An Issue That Could Define Alternatives to Obamacare
A line buried in a Heritage Foundation policy paper issued just before the November elections hinted at a major fissure point in discussions surrounding a conservative alternative to Obamacare. The distinctions it raised could shape the form of any health-care alternatives the Republican-led Congress considers next year.
The policy brief, outlining the principles for any conservative health-care alternative, included the following lines:
Replacing the current tax treatment of health benefits with a new design for health care tax relief that is both revenue and budget neutral (based on pre-PPACA levels) is the first step in transforming the American health system into one that is more patient-centered, market-based, and value-focused.
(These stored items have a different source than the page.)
-- ==== Sys2Proof/Laws/Events.lean ====
section
/-! SUPPORT. Laws of what is signalled: the pulses of an event depend on the channels' SRC fields alone. -/

namespace Sys2Proof.Machine

theorem AMap.filterMap_erase {α β : Type} (m : AMap α) (k : Nat) (f : Nat × α → Option β) (h : ∀ v, f (k, v) = none) :
    (AMap.erase m k).filterMap f = m.filterMap f := by
  induction m with
  | nil => rfl
  | cons e r ih =>
    obtain ⟨a, v⟩ := e
    by_cases hk : a = k
    · subst hk; simp [AMap.erase, ih, h]
    · simp only [AMap.erase, hk, if_false, List.filterMap_cons, ih]

theorem AMap.filterMap_ins {α β : Type} (m : AMap α) (k : Nat) (x : α) (f : Nat × α → Option β) (h : ∀ v, f (k, v) = none) :
    (AMap.ins m k x).filterMap f = m.filterMap f := by
  induction m with
  | nil => simp [AMap.ins, h]
  | cons e r ih =>
    obtain ⟨a, v⟩ := e
    by_cases hk : k < a
    · simp [AMap.ins, hk, h]
    · simp only [AMap.ins, hk, if_false, List.filterMap_cons, ih]

theorem AMap.filterMap_set {α β : Type} [DecidableEq α] (m : AMap α) (k : Nat) (x d : α) (f : Nat × α → Option β)
    (h : ∀ v, f (k, v) = none) : (AMap.set m k x d).filterMap f = m.filterMap f := by
  unfold AMap.set; split
  · exact AMap.filterMap_erase m k f h
  · rw [AMap.filterMap_ins _ _ _ _ h, AMap.filterMap_erase m k f h]

/-- A register other than a channel's set-up does not change who listens. -/
theorem State.listeners_setReg (s : State) (k v src : Nat) (h : k < R.BRZ_CH_CFG 0 ∨ R.BRZ_CH_CFG 256 ≤ k ∨ (k - R.BRZ_CH_CFG 0) % 16 ≠ 0) :
    (s.setReg k v).listeners src = s.listeners src := by
  refine AMap.filterMap_set _ _ _ _ _ (fun x => ?_)
  rw [if_neg]
  rintro ⟨h1, h2, h3, -⟩
  simp only at h1 h2 h3
  omega

theorem State.pulses_setReg (s : State) (k v src : Nat) (h : k < R.BRZ_CH_CFG 0 ∨ R.BRZ_CH_CFG 256 ≤ k ∨ (k - R.BRZ_CH_CFG 0) % 16 ≠ 0) :
    (s.setReg k v).pulses src = s.pulses src := by
  unfold State.pulses; rw [State.listeners_setReg s k v src h]

theorem State.listeners_setFld (s : State) (f : Fld) (v src : Nat) 
    (h : f.key < R.BRZ_CH_CFG 0 ∨ R.BRZ_CH_CFG 256 ≤ f.key ∨ (f.key - R.BRZ_CH_CFG 0) % 16 ≠ 0) :
    (s.setFld f v).listeners src = s.listeners src := State.listeners_setReg s _ _ src h

theorem State.pulses_setFld (s : State) (f : Fld) (v src : Nat) 
    (h : f.key < R.BRZ_CH_CFG 0 ∨ R.BRZ_CH_CFG 256 ≤ f.key ∨ (f.key - R.BRZ_CH_CFG 0) % 16 ≠ 0) :
    (s.setFld f v).pulses src = s.pulses src := State.pulses_setReg s _ _ src h

theorem State.pulses_of_regs {s t : State} (h : t.regs = s.regs) (src : Nat) : t.pulses src = s.pulses src := by
  unfold State.pulses State.listeners; rw [h]

@[simp] theorem State.fire_fired (s : State) (src : Nat) : (s.fire src).fired = s.fired ++ s.pulses src := rfl

end Sys2Proof.Machine
end

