/-- A change of LIVE writes CST_GROUP_STATUS, CST_BCAST_STATUS and CST_BCAST_CMD. -/
theorem keepsPwr_setLive_none (s : State) (m : Nat) : KeepsPwr s (s.setLive m none) := by
  have hvotes (z : State) : KeepsPwr z z.voteCheck := .of_regs rfl
  have hlive := (KeepsPwr.refl s).setFld F.CST_GROUP_STATUS_LIVE m (by decide)
  unfold State.setLive
  refine .ite (.refl s) (.trans ?_ (keepsPwr_alignedEvent _ _))
  refine .trans (.setFld ?_ F.CST_GROUP_STATUS_STATE _ (by decide)) (hvotes _)
  refine .foldl (.trans (.fire ?_ _) (keepsPwr_barResets _)) (fun z p => ?_) _
  · refine .when (.setFld (hlive.regs rfl) F.CST_GROUP_STATUS_LEADER _ (by decide)) ?_
    exact ((KeepsPwr.refl _).setFld F.CST_GROUP_STATUS_OFFSET 0 (by decide)).setFld
      F.CST_GROUP_STATUS_TIME_ALIGNED 0 (by decide)
  · exact keepsPwr_goAnswer z p true

theorem keepsPwr_atsDown (s : State) (n : Nat) : KeepsPwr s (s.atsDown n) := by
  have hstatus : 0x30000 ≤ R.ATS_STATUS n := by simp only [R.ATS_STATUS]; omega
  have hctrl : 0x30000 ≤ R.ATS_CTRL n := by simp only [R.ATS_CTRL]; omega
  have hdown := (((KeepsPwr.refl s).setFld (F.ATS_STATUS_STATE n) 0 hstatus).setFld
    (F.ATS_STATUS_ACTIVE n) 0 hstatus).setFld (F.ATS_CTRL_RETRAIN n) 0 hctrl
  unfold State.atsDown
  exact .when (.failAll (hdown.setAts n {}) n) (.ite (keepsPwr_setLive_none _ _) (.refl _))

/-! ### The blocks of the domains -/

theorem keepsPwr_composerReset (s : State) : KeepsPwr s s.composerReset := by
  have hblock := keepsPwr_blockReset s (b := 0x0C) ((List.range 6).map .wb) (by decide)
  unfold State.composerReset
  refine .foldl ?_ (fun z n => ?_) _
  · exact hblock.regs rfl
  · exact .of_regs rfl

theorem keepsPwr_gustReset (s : State) (g : Nat) : KeepsPwr s (s.gustReset g) := by
  have hgroup : ∀ k < 0x30000,
      (decide (R.GST_GROUP_OWN g < k) && decide (k < R.GST_GROUP_OWN g + 0x400)) = false := by
    intro k hk
    have hown : ¬ R.GST_GROUP_OWN g < k := by simp only [R.GST_GROUP_OWN]; omega
    simp [hown]
  exact ((KeepsPwr.refl s).resetRegs hgroup).regs rfl

/-- The blocks that R487 stops lie above PWR, and so do the pins that they drove. -/
theorem keepsPwr_isolate (s : State) (d : Nat) : KeepsPwr s (s.isolate d) := by
  unfold State.isolate
  refine (keepsPwr_pinsHold s (s.holdOf d)).trans ?_
  generalize s.pinsHold (s.holdOf d) = z
  have hblock (b : Nat) (rings : List Ring) (hb : 3 ≤ b) := keepsPwr_blockReset z rings hb
  refine .ite ((keepsPwr_loseCore z d).threadsOff _) ?_
  refine .ite (keepsPwr_loseDirty z _) ?_
  refine .ite (.refl z) ?_
  refine .ite ((hblock (0x10 + (d - 112)) [] (by omega)).regs rfl) ?_
  refine .ite (keepsPwr_composerReset z) ?_
  refine .ite ((hblock 0x0B ((List.range 4).map .sql) (by decide)).regs rfl) ?_
  refine .ite (.ite ((hblock 0x19 ((List.range 4).map .hse) (by decide)).regs rfl) (.refl z)) ?_
  refine .ite (((hblock 0x18 ((List.range 16).map .gal) (by decide)).dropUnit 6).regs rfl) ?_
  refine .ite (keepsPwr_gustReset z _) ?_
  refine .ite ((keepsPwr_cxlDown z _).trans (keepsPwr_blockReset _ _ (by omega))) ?_
  refine .ite (.setAts ((keepsPwr_atsDown z _).trans (keepsPwr_blockReset _ _ (by omega))) _ _) ?_
  exact .ite ((hblock (0x28 + (d - 147)) [.ethTx (d - 147), .ethRx (d - 147)] (by omega)).regs rfl) (.refl z)

/-- A wake clears memory, and of the registers WIPING alone. -/
theorem keepsPwr_wakeClear (s : State) (d : Nat) : KeepsPwr s (s.wakeClear d) := by
  unfold State.wakeClear
  refine .ite (.of_regs rfl) (.ite (.of_regs rfl) (.ite ?_ (.refl s)))
  exact .setFld (.of_regs rfl) _ 0 (by decide)

/-! ### A domain's move, and the table of R488 -/

/-- Of PWR's registers, a move of domain `d` changes its STATUS alone. -/
theorem State.reg_domMove_other (s : State) {d k : Nat} (hpwr : k < 0x30000) (hk : k ≠ R.PWR_DOM_STATUS d) :
    (s.domMove d).reg k = s.reg k := by
  unfold State.domMove
  dsimp only
  split
  · exact (State.reg_setFld_other _ _ hk).trans (keepsPwr_wakeClear s d k hpwr)
  · split
    · exact (State.reg_setFld_other _ _ hk).trans (keepsPwr_isolate s d k hpwr)
    · rfl

/-- The table of R488, row by row. -/
theorem State.switchRefused_iff (s : State) (d : Fin 150) (on : Bool) :
    s.switchRefused d on = true ↔
      (d.val < 32 ∧ on = true ∧ s.domOn (32 + d / 4) = false) ∨
      (32 ≤ d.val ∧ d.val < 40 ∧ on = false ∧ ∃ k < 4, s.domState (4 * (d - 32) + k) ≠ 0) ∨
      (d.val = 118 ∧ on = false ∧ ∃ n < 6, s.scanning n = true) ∨
      (113 ≤ d.val ∧ d.val ≤ 117 ∧ on = true ∧ s.twilight = true) ∨ (d.val = 149 ∧ on = false) := by
  unfold State.switchRefused
  split_ifs with hcore hl2 hcomposer hhead hsecure
  · simp [hcore, show ¬ 32 ≤ d.val by omega, show ¬ d.val = 118 by omega, show ¬ 113 ≤ d.val by omega,
      show ¬ d.val = 149 by omega]
  · simp [hcore, hl2, show 32 ≤ d.val by omega, show ¬ d.val = 118 by omega, show ¬ 113 ≤ d.val by omega,
      show ¬ d.val = 149 by omega]
  · simp [hcomposer]
  · simp [hhead, hcore, hl2, hcomposer, show ¬ d.val = 149 by omega]
  · simp [hsecure]
  · refine iff_of_false not_false ?_
    rintro (⟨h, -⟩ | ⟨-, h, -⟩ | ⟨h, -⟩ | ⟨h, h', -⟩ | ⟨h, -⟩) <;> omega

/-! ### The write of ON -/

/-- A refused switching sets REFUSED. -/
theorem State.refused_flag (s : State) (d : Nat) :
    ((s.setFld F.PWR_ERR_REFUSED 1).setFld F.PWR_ERR_DOMAIN d).flag F.PWR_ERR_REFUSED = true := by
  rw [State.flag_setFld_apart _ _ (by decide) (.inl (by decide))]
  exact State.flag_setFld_b2n s true (by decide)

/-- DOMAIN holds the number of any domain. -/
theorem State.refused_domain (s : State) (d : Fin 150) :
    ((s.setFld F.PWR_ERR_REFUSED 1).setFld F.PWR_ERR_DOMAIN d).fld F.PWR_ERR_DOMAIN = d :=
  (State.fld_setFld_same _ F.PWR_ERR_DOMAIN _ (by decide)).trans (Nat.mod_eq_of_lt (d.isLt.trans (by decide)))

/-- Two fields of one register and the answer are all that the record of a refusal changes. -/
theorem onlyRegs_setFld_setFld (s : State) (f g : Fld) (x y : Nat) (hkey : g.key = f.key) (st : Status) :
    onlyRegs s (((s.setFld f x).setFld g y).answer st) [f.key] := by
  refine ⟨rfl, fun k hk => ?_⟩
  have hk' : k ≠ f.key := List.ne_of_not_mem_cons hk
  rw [State.reg_answer, State.reg_setFld_other _ _ (hkey ▸ hk'), State.reg_setFld_other _ _ hk']

/-- A write of PWR_DOM_CTRL_d reaches the domain. -/
theorem pwrWrite_domCtrl (s : State) {q : Req} (d : Fin 150) (v : BitVec 32) (hs : q.s = true) :
    pwrWrite s q (fullW (R.PWR_DOM_CTRL d) v.toNat) = okAcc (s.domainWrite d (v.toNat.testBit 0)) := by
  have hlog : ¬ 0x2F800 ≤ R.PWR_DOM_CTRL d := by simp only [R.PWR_DOM_CTRL]; omega
  have hdomain : (R.PWR_DOM_CTRL d - R.PWR_DOM_CTRL 0) / 4 = d := by simp only [R.PWR_DOM_CTRL]; omega
  have hbit : bit v.toNat 0 = v.toNat.testBit 0 := by
    rw [bit, pow_zero, Nat.div_one, Nat.testBit_zero, beq_eq_decide]
  have hmask : bit (2 ^ (8 * 4) - 1) 0 = true := by decide
  rw [fullW_eq (regAt_PWR_DOM_CTRL d), pwrWrite]
  simp only [hs, hlog, hdomain, hbit, hmask, not_true_eq_false, if_true, if_false]

/-- The command is the write of the domain's ON, answered as performed (it is no refusal under R14). -/
theorem exec_domainSwitchWrite {s : State} {q : Req} (d : Fin 150) (v : BitVec 32) (hheld : s.held = false)
    (hs : q.s = true) :
    exec (.domainSwitchWrite q d v) s = .next ((s.domainWrite d (v.toNat.testBit 0)).answer .ok) := by
  have hblock : blockOf (fullW (R.PWR_DOM_CTRL d) v.toNat).k = 0x02 := by
    rw [fullW_eq (regAt_PWR_DOM_CTRL d), blockOf]; simp only [R.PWR_DOM_CTRL]; omega
  have hon : s.blockOn 0x02 = true := by simp [State.blockOn, hheld]
  change Host.Outcome.next (s.regCmd q (R.PWR_DOM_CTRL d) v.toNat) = _
  simp [State.regCmd, hheld, State.writeReg_pwr q hon hblock, pwrWrite_domCtrl s d v hs, okAcc]

section
variable {s : State} {d : Fin 150} {on : Bool} (hchange : on ≠ s.flag (F.PWR_DOM_CTRL_ON d))
include hchange

theorem domainWrite_of_refused (h : s.switchRefused d on = true) :
    s.domainWrite d on = (s.setFld F.PWR_ERR_REFUSED 1).setFld F.PWR_ERR_DOMAIN d := by
  simp [State.domainWrite, hchange.symm, h]

theorem domainWrite_of_not_refused (h : ¬ s.switchRefused d on = true) :
    s.domainWrite d on = (s.setFld (F.PWR_DOM_CTRL_ON d) (b2n on)).domMove d := by
  simp [State.domainWrite, hchange.symm, h]

/-- ON of a domain that is not refused reads as written. -/
theorem on_domainWrite (h : ¬ s.switchRefused d on = true) :
    (s.domainWrite d on).flag (F.PWR_DOM_CTRL_ON d) = on := by
  have hpwr : R.PWR_DOM_CTRL d < 0x30000 := by simp only [R.PWR_DOM_CTRL]; omega
  have hstatus : R.PWR_DOM_CTRL d ≠ R.PWR_DOM_STATUS d := by simp only [R.PWR_DOM_CTRL, R.PWR_DOM_STATUS]; omega
  rw [domainWrite_of_not_refused hchange h, State.flag, State.fld, State.reg_domMove_other _ hpwr hstatus]
  exact State.flag_setFld_b2n s on (by decide)

theorem pwrErr_domainWrite (h : ¬ s.switchRefused d on = true) :
    (s.domainWrite d on).reg R.PWR_ERR = s.reg R.PWR_ERR := by
  have hstatus : R.PWR_ERR ≠ R.PWR_DOM_STATUS d := by simp only [R.PWR_ERR, R.PWR_DOM_STATUS]; omega
  have hctrl : R.PWR_ERR ≠ R.PWR_DOM_CTRL d := by simp only [R.PWR_ERR, R.PWR_DOM_CTRL]; omega
  rw [domainWrite_of_not_refused hchange h, State.reg_domMove_other _ (by decide) hstatus,
    State.reg_setFld_other _ _ hctrl]

end

/-- Settles O60: a change of ON that the table of R488 names writes PWR_ERR alone; any other moves the domain, which
leaves PWR_ERR. -/
theorem refusedSwitchings : Obligations.RefusedSwitchings := by
  unfold Obligations.RefusedSwitchings
  intro s q d v hheld hs want refused hchange
  have hexec := exec_domainSwitchWrite d v hheld hs
  have htable : s.switchRefused d want = true ↔ refused := State.switchRefused_iff s d want
  refine ⟨fun hrefused => ⟨_, hexec, ?_⟩, fun hnot => ⟨_, hexec, ?_⟩⟩
  · rw [domainWrite_of_refused hchange (htable.mpr hrefused), State.flag_answer, State.fld_answer]
    exact ⟨State.refused_flag s d, State.refused_domain s d, rfl,
      onlyRegs_setFld_setFld s F.PWR_ERR_REFUSED F.PWR_ERR_DOMAIN 1 d rfl .ok⟩
  · have hallowed := mt htable.mp hnot
    rw [State.flag_answer, State.reg_answer]
    exact ⟨on_domainWrite hchange hallowed, pwrErr_domainWrite hchange hallowed⟩

end Sys2Proof.Machine
end
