-- ==== Sys2Proof/Safety.lean ====
section
/-! DEFINITION. Safety.lean: the terms the statements use: what stays the same across a step (the frames), which registers
an instruction reads and writes (spec/10_state.md R18), where `pc` goes (R16), the invariant of 10_state.md R30, and what ends a run
safely. -/

namespace Sys2Proof.Machine

/-! ## Frames -/

/-- Every byte of memory reads the same. -/
def SameMemory (s t : State) : Prop := ∀ a : Nat, t.mem.readByte a = s.mem.readByte a

/-- Every general register reads the same. -/
def SameRegs (s t : State) : Prop := ∀ r : RegIx, t.readReg r = s.readReg r

/-- Every general register but those of `xs` reads the same. -/
def SameRegsBut (xs : List RegIx) (s t : State) : Prop := ∀ r : RegIx, r ∉ xs → t.readReg r = s.readReg r

/-- The stack pointer and every stack entry are the same. -/
def SameStack (s t : State) : Prop := t.sp = s.sp ∧ ∀ i : Fin 16, t.stack[i] = s.stack[i]

/-- The run status is the same. -/
def SameStatus (s t : State) : Prop := t.status = s.status

/-- The fault record is the same. -/
def SameRecord (s t : State) : Prop := t.faultCause = s.faultCause ∧ t.faultValue = s.faultValue

/-- Nothing but `V` and `pc` differs. -/
def SameButRegsAndPc (s t : State) : Prop :=
  SameStack s t ∧ SameStatus s t ∧ SameRecord s t ∧ SameMemory s t

/-- Nothing but `pc`, the status and the fault record differs. -/
def SameButPcAndRun (s t : State) : Prop := SameRegs s t ∧ SameStack s t ∧ SameMemory s t

/-! ## What an instruction reads and writes (10_state.md R18) -/

/-- The registers an instruction reads. -/
def regsRead : Instr → List RegIx
  | .halt | .clear | .ret | .jump _ | .call _ => []
  | .skipEqImm x _ | .skipNeqImm x _ => [x]
  | .skipEqReg x y => [x, y]
  | .loadImm _ _ => []
  | .addImm x _ => [x]
  | .loadReg _ y => [y]
  | .orReg x y | .andReg x y | .xorReg x y => [x, y]
  | .addReg x y => [x, y]

/-- The registers an instruction writes. -/
def regsWritten : Instr → List RegIx
  | .halt | .clear | .ret | .jump _ | .call _ => []
  | .skipEqImm _ _ | .skipNeqImm _ _ | .skipEqReg _ _ => []
  | .loadImm x _ | .addImm x _ | .loadReg x _ | .orReg x _ | .andReg x _ | .xorReg x _ => [x]
  | .addReg x _ => [x, 0xF#4]

/-- `p` is the value of `pc` after a step from `s` that ran the instruction, in exact arithmetic (10_state.md R16). -/
def PcRow (i : Instr) (s : State) (p : Nat) : Prop :=
  match i with
  | .ret =>
      (s.sp.val = 0 → p = s.pc.toNat + 2) ∧ ∀ k : Fin 16, s.sp.val = k.val + 1 → p = (s.stack[k]).toNat
  | .jump addr => p = addr.toNat
  | .call addr => p = if s.sp.val = 16 then s.pc.toNat + 2 else addr.toNat
  | .skipEqImm x kk => p = if s.readReg x = kk then s.pc.toNat + 4 else s.pc.toNat + 2
  | .skipNeqImm x kk => p = if s.readReg x = kk then s.pc.toNat + 2 else s.pc.toNat + 4
  | .skipEqReg x y => p = if s.readReg x = s.readReg y then s.pc.toNat + 4 else s.pc.toNat + 2
  | .halt | .clear | .loadImm _ _ | .addImm _ _ | .loadReg _ _ | .orReg _ _ | .andReg _ _ | .xorReg _ _
  | .addReg _ _ => p = s.pc.toNat + 2

/-- What ends a run with a fault in a step from `s` (60_exceptions.md R150, R155), with the fault. -/
def FatalIn (s : State) (f : Fatal) : Prop :=
  (0x0FFE < s.pc.toNat ∧ f = .memoryOutOfBounds (if 0x0FFF < s.pc.toNat then s.pc else 0x1000#16)) ∨
  ∃ op, fetch s = .ok op ∧
    ((kindOf op = .unsupported ∧ f = .unsupportedOpcode op) ∨
     (kindOf op = .call ∧ s.sp.val = 16 ∧ f = .stackOverflow) ∨
     (kindOf op = .ret ∧ s.sp.val = 0 ∧ f = .stackUnderflow))

/-! ## The host's setup (70_reset_and_hazards.md R182) -/

/-- What a list of host operations last set register `r` to, `v` if it did not. -/
def lastSetReg (r : RegIx) : List HostOp → Byte → Byte
  | [], v => v
  | .setReg i w :: os, v => lastSetReg r os (if i = r then w else v)
  | _ :: os, v => lastSetReg r os v

/-- What a list of host operations last set `pc` to, `p` if it did not. -/
def lastSetPc : List HostOp → Addr → Addr
  | [], p => p
  | .setPC e :: os, _ => lastSetPc os e
  | _ :: os, p => lastSetPc os p

/-- What a list of host operations last loaded at the address `a` inside memory, `v` if it did not. -/
def lastLoadMem (a : Nat) : List HostOp → Byte → Byte
  | [], v => v
  | .loadMem b w :: os, v => lastLoadMem a os (if b = a ∧ b < Config.memSize then w else v)
  | _ :: os, v => lastLoadMem a os v

/-! ## Invariants (10_state.md R30, R15) -/

/-- Every live stack entry is a value a CALL can push, 0x0002 to 0x1000. -/
abbrev LiveEntriesInRange (s : State) : Prop :=
  ∀ i : Fin 16, i.val < s.sp.val → 2 ≤ (s.stack[i]).toNat ∧ (s.stack[i]).toNat ≤ 0x1000

/-- The fault record is what the status says it is (10_state.md R25, R30). -/
abbrev RecordConsistent (s : State) : Prop :=
  (s.status = .faulted ↔ s.faultCause ≠ .none) ∧
  (s.faultCause = .none → s.faultValue = 0x0000#16) ∧
  (s.faultCause = .unsupportedOpcode → kindOf s.faultValue = .unsupported) ∧
  (s.faultCause = .stackOverflow → s.faultValue = 0x0000#16) ∧
  (s.faultCause = .stackUnderflow → s.faultValue = 0x0000#16) ∧
  (s.faultCause = .memoryOutOfBounds → 0x1000 ≤ s.faultValue.toNat)

/-- Before the run nothing is on the stack: the host can write neither `stack` nor `sp` (70_reset_and_hazards.md R181). -/
abbrev IdleIsFresh (s : State) : Prop :=
  s.status = .idle → s.sp = 0 ∧ s.stack = Vector.replicate 16 0x0000#16

/-- The invariant of every state that reset, the host's operations and steps reach. -/
abbrev Inv (s : State) : Prop :=
  s.mem.wf = true ∧ LiveEntriesInRange s ∧ RecordConsistent s ∧ IdleIsFresh s

/-- `pc` is a value that steps from a launch at or below 0x1002 produce (10_state.md R15). -/
abbrev PcInReach (s : State) : Prop := s.pc.toNat ≤ 0x1002 ∧ LiveEntriesInRange s

/-- A safe end of a run: HALT, "success" (40_fetch_and_step.md R89). -/
abbrev EndedSafely (s : State) : Prop := s.status = .halted

end Sys2Proof.Machine
end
The words in parentheses pack the most punch, for they lay down a clear marker regarding budgetary baselines—which define the parameters of many policy debates in Washington.
Consider a hypothetical alternative to Obamacare that repeals the law entirely, including its more than $1 trillion in tax increases, but then imposes new limits on the tax break for employer-provided health coverage—raising, say, $400 billion in revenue—to finance coverage expansions. Does that alternative cut taxes by $600 billion (the $1 trillion in repealed taxes, offset by the $400 billion in new revenue), or raise taxes by $400 billion, because repeal of the law should be seen as a given?
Polling data conducted for America Next earlier this year suggests that Americans believe the latter. A majority of voters (55%)—and sizable majorities of conservative voters—believe that “any replacement of Obamacare must repeal all of the Obamacare taxes and not just replace them with other taxes.”
Economists and policy experts on both the left and the right agree on the need to reform the tax treatment of health insurance. But there is less agreement on the means. For instance, in one of his now-infamous videos, MIT economist and Obamacare consultant Jonathan Gruber explained how provisions in Obamacare—sold as a tax on insurance companies—ultimately would raise tax burdens on the middle class. Some on the right have proposed that Congress accelerate this tax increase by amending the law next year. Other alternatives to the Affordable Care Act would repeal and replace the law’s tax increases, while still other alternatives (including the plan put forward by America Next) would repeal all of the law’s tax increases, and reform the tax code, without raising additional revenue in its stead.
To the casual observer, these baseline distinctions may seem arcane—but in Washington, they can pack a wallop. Expect the issues referenced in the Heritage brief to resurface whenever the new House and Senate consider health-care alternatives.